§ Exercise aim: Wherever the word "filter" appears in the entries, copy the whole line.
[Supplied data]
-- ==== Sys2Proof/Machine/Controller.lean ====
section
/-!
DEFINITION. The drive line controller's shared operations (chapter 6): receiving a reply, accepting it, link states,
attempts and exhaustion, line reset, and the controller's part of CFG_DONE and of a warm restart.
-/

namespace Sys2Proof.Machine.State

/-! ## Link states (R125–R129) -/

/-- The lowest valid profile entry of a slot from an index on (R10, R126, R127). -/
def validEntryFrom (s : State) (i : SlotId) (n : Nat) : Option (Fin 8) :=
  (List.finRange 8).find? fun e => decide (n ≤ e.val) && (s.tables.profiles[i][e]).valid

/-- Entry into OFFLINE (R13, R124, R131, R133): position unknown, flags clear, idle polling and profiling stopped. The probe
timer is left to the event that calls this. -/
def setOffline (i : SlotId) (s : State) : State :=
  s.modSlot i fun r =>
    { r with link := .offline, position := none, flags := 0, idlePoll := .stopped, profileNext := none, refusedMark := false }

/-- Starts a slot's probe timer with the probe interval. -/
def startProbeTimer (i : SlotId) (s : State) : State :=
  s.modSlot i fun r => { r with probe := .running ((s.lineCfg (s.vent i).line).probe * 1000) }

/-- Stops a slot's probe timer. -/
def stopProbeTimer (i : SlotId) (s : State) : State := s.modSlot i fun r => { r with probe := .stopped }

/-- Starts a slot's idle-poll timer with the idle-poll interval. -/
def startIdleTimer (i : SlotId) (s : State) : State :=
  s.modSlot i fun r => { r with idlePoll := .running ((s.lineCfg (s.vent i).line).idlePoll * 1000) }

/-- Entry into PROFILING at a profile entry: the PROFILE for it is placed (R126, R129). -/
def startProfiling (i : SlotId) (e : Fin 8) (s : State) : State :=
  (s.modSlot i fun r => { r with link := .profiling, profileNext := some e, refusedMark := false }).place (s.vent i).line
    (.profile i e)

/-- Entry into ONLINE (R126, R127): profiling is over and the idle-poll timer starts. -/
def setOnline (i : SlotId) (s : State) : State :=
  (s.modSlot i fun r => { r with link := .online, profileNext := none, refusedMark := false }).startIdleTimer i

/-- An accepted reply from an OFFLINE slot takes it out of OFFLINE (R126); a PROBE still pending for it is withdrawn
(R123). -/
def probeAnswered (i : SlotId) (s : State) : State :=
  let t := (s.stopProbeTimer i).withdraw (s.vent i).line fun u => decide (u = .probe i)
  let u := match s.validEntryFrom i 0 with
    | some e => t.startProfiling i e
    | none => (t.setOnline i).linkOnline i
  (u.raiseAll .ventLink).availChanged i

/-- An accepted reply to a PROFILE of a PROFILING slot (R127). -/
def profileAnswered (i : SlotId) (s : State) : State :=
  let mark := (s.slot i).refusedMark || (s.slot i).replyRefused
  let from' := match (s.slot i).profileNext with | some e => e.val + 1 | none => 0
  match s.validEntryFrom i from' with
  | some e =>
    (s.modSlot i fun r => { r with profileNext := some e, refusedMark := mark }).place (s.vent i).line (.profile i e)
  | none =>
    let t := s.setOnline i
    let u := if mark then t.profileRefused i else t.linkOnline i
    (u.raiseAll .ventLink).availChanged i

/-- A reply from an ONLINE slot that carries profile_lost, whose profile has a valid entry (R129). -/
def profileLostAt (i : SlotId) (e : Fin 8) (s : State) : State :=
  let t := s.modSlot i fun r => { r with idlePoll := .stopped }
  let u := t.withdraw (s.vent i).line fun x => x.isMoveOf i || decide (x = .pollMoving i) || decide (x = .pollIdle i)
  (((u.startProfiling i e).linkLoss i).raiseAll .ventLink).availChanged i

/-- The change of link state an accepted reply brings (R121 step 3). -/
def linkStep (i : SlotId) (t : Trans) (s : State) : State :=
  match (s.slot i).link with
  | .offline => s.probeAnswered i
  | .profiling => if t.kind = 3 then s.profileAnswered i else s
  | .online =>
    if (s.slot i).profileLost then
      match s.validEntryFrom i 0 with
      | some e => s.profileLostAt i e
      | none => s
    else s
  | .unmapped => s

/-! ## Replies (R120, R121) -/

/-- Position a reply carries; above 1000 is recorded as 1000 (R13, R121). -/
def replyPosition (hi lo : Byte) : Nat := min (word16 hi lo).toNat 1000

/-- An accepted reply of the slot's transaction (R121 steps 1–5). FPLAN and COMP read the record as step 1 leaves it. -/
def acceptReply (l : LineId) (i : SlotId) (t : Trans) (flags hi lo : Byte) (s : State) : State :=
  let a := (s.endFlight l).modSlot i fun r => { r with position := some (replyPosition hi lo), flags := flags }
  let b := ((a.confChanged i).fillHold i).modDline l fun d => { d with failures := 0 }
  (((b.linkStep i t).judge i t).takeNext l)

/-- A complete reply is tested (R120): the check, then the address. A failed test puts the wait back with the time the reply
timer had left; the reply of an abandoned transaction ends it unrecorded (R133). -/
def testReply (l : LineId) (f : Flight) (left : Nat) (bytes : List Byte) (s : State) : State :=
  match bytes, f.trans.slot? with
  | [addr, flags, hi, lo, check], some i =>
    if sumsToZero [addr, flags, hi, lo, check] ∧ addr = 0x80 + s.busByte i then
      if f.abandoned then s.takeNext l else s.acceptReply l i f.trans flags hi lo
    else s.modDline l fun d => { d with flight := some { f with phase := .waiting left } }
  | _, _ => s.modDline l fun d => { d with flight := some { f with phase := .waiting left } }

/-- A byte received on a line (R119, R120): discarded while nothing is in flight or the controller transmits; otherwise it
begins or continues a reply, and the fifth completes it. -/
def receiveByte (l : LineId) (b : Byte) (s : State) : State :=
  match (s.dline l).flight with
  | some f =>
    match f.phase with
    | .waiting ms => s.modDline l fun d => { d with flight := some { f with phase := .receiving ms [b] 2 } }
    | .receiving left bytes _ =>
      if bytes.length < 4 then
        s.modDline l fun d => { d with flight := some { f with phase := .receiving left (bytes ++ [b]) 2 } }
      else s.testReply l f left (bytes ++ [b])
    | .sending | .ended => s
  | none => s

/-- The gap between two bytes of a reply has passed 2 ms: the reply is discarded and the reply timer resumes (R120). -/
def replyGap (l : LineId) (s : State) : State :=
  match (s.dline l).flight with
  | some f =>
    match f.phase with
    | .receiving left _ _ => s.modDline l fun d => { d with flight := some { f with phase := .waiting left } }
    | .sending | .waiting _ | .ended => s
  | none => s

/-- The last byte of a request has been sent (R119): the reply timer starts, or a STOP_ALL ends. -/
def requestSent (l : LineId) (s : State) : State :=
  match (s.dline l).flight with
  | some f =>
    match f.phase with
    | .sending =>
      if f.trans = .stopAll then s.takeNext l
      else s.modDline l fun d => { d with flight := some { f with phase := .waiting (s.replyTimeout l) } }
    | .waiting _ | .receiving _ _ _ | .ended => s
  | none => s

/-! ## Exhaustion and line reset (R122–R132) -/

/-- FPLAN recomputes the sums of some zones once, from the state as an event leaves it (R59, R131). Neither rule orders the zones:
they are taken as listed, zone by zone, each latch that sets announced before the next zone (DESIGN CHOICE,
notes/assumptions/31.md). -/
def recomputeZones (s : State) (zs : List ZoneId) : State :=
  s.eachZone zs fun z t => (t.recomputeAvail z).recomputeConf z

/-- The zones with a member on the line, in ascending order (notes/assumptions/31.md). -/
def zonesOnLine (s : State) (l : LineId) : List ZoneId :=
  allZones.filter fun z => (s.lineMembers l).any fun i => decide ((s.vent i).zone = z)

/-- A slot enters OFFLINE by exhaustion (R124 steps 1–5). -/
def dropSlot (i : SlotId) (s : State) : State :=
  (((((s.setOffline i).withdraw (s.vent i).line (Trans.isOtherOf i)).startProbeTimer i).linkLoss i).raiseAll .ventLink)

/-- The line enters LRESET (R131). -/
def enterLineReset (l : LineId) (s : State) : State :=
  let a := s.modDline l fun d =>
    { d with state := .lreset, queue := [], flight := none, failures := 0, reset := .running (s.lineResetTime l) }
  let b := a.eachSlot ((a.lineMembers l).filter fun i => decide ((a.slot i).link ≠ .offline)) fun i t => (t.setOffline i).linkLoss i
  let c := b.eachSlot (b.lineMembers l) stopProbeTimer
  (c.raiseAll .line).recomputeZones (c.zonesOnLine l)

/-- A transaction is exhausted (R124). A slot not yet OFFLINE drops; the failure counter rises, and at the fail limit the line
resets (R131), FPLAN then working once from the state the whole event leaves. -/
def exhausted (l : LineId) (i : SlotId) (t : Trans) (s : State) : State :=
  let a := s.endFlight l
  if t.kind = 6 then a.takeNext l
  else
    let dropped := decide ((s.slot i).link ≠ .offline)
    let b := if dropped then a.dropSlot i else a
    let c := b.modDline l fun d => { d with failures := d.failures + 1 }
    if (s.lineCfg l).failLimit ≤ (c.dline l).failures then c.enterLineReset l
    else (if dropped then (c.availChanged i).confChanged i else c).takeNext l

/-- The reply timer expires (R122, R123): an abandoned or withdrawn transaction ends, an attempt below the setting is
followed by the next one, and the last one exhausts the transaction. -/
def replyTimeoutAt (l : LineId) (s : State) : State :=
  match (s.dline l).flight with
  | some f =>
    match f.phase with
    | .waiting _ =>
      if f.abandoned || f.withdrawn then s.takeNext l
      else if f.attempt < (s.lineCfg l).attempts then
        s.modDline l fun d => { d with flight := some { f with attempt := f.attempt + 1, phase := .sending } }
      else
        match f.trans.slot? with
        | some i => s.exhausted l i f.trans
        | none => s.takeNext l
    | .sending | .receiving _ _ _ | .ended => s
  | none => s

/-- Places a PROBE for every mapped member in slot order and starts each member's probe timer (R125, R132, R133). -/
def probeAll (l : LineId) (s : State) : State :=
  s.eachSlot (s.lineMembers l) fun i t => (t.place l (.probe i)).startProbeTimer i

/-- The line-reset timer expires (R132): the line returns to RUN. -/
def leaveLineReset (l : LineId) (s : State) : State :=
  let owed := (s.dline l).owed
  let a := s.modDline l fun d => { d with state := .run, reset := .stopped, owed := false }
  let b := if owed then a.place l .stopAll else a
  ((b.probeAll l).raiseAll .line).settle l

/-- The controller's part of a warm restart (R133). MOTION has made every slot DETACHED; FPLAN's work follows for all. -/
def warmLine (l : LineId) (s : State) : State :=
  let a := s.modDline l fun d =>
    { d with
      queue := []
      flight := d.flight.map fun f => { f with abandoned := true }
      failures := 0
      owed := decide (d.state = .lreset) }
  let b := a.eachSlot (a.lineMembers l) fun i t => (t.setOffline i).stopProbeTimer i
  if (s.dline l).state = .lreset then b else (b.place l .stopAll).probeAll l

end Sys2Proof.Machine.State
end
[/Supplied data]
§ Task response:
  allZones.filter fun z => (s.lineMembers l).any fun i => decide ((s.vent i).zone = z)
  let b := a.eachSlot ((a.lineMembers l).filter fun i => decide ((a.slot i).link ≠ .offline)) fun i t => (t.setOffline i).linkLoss i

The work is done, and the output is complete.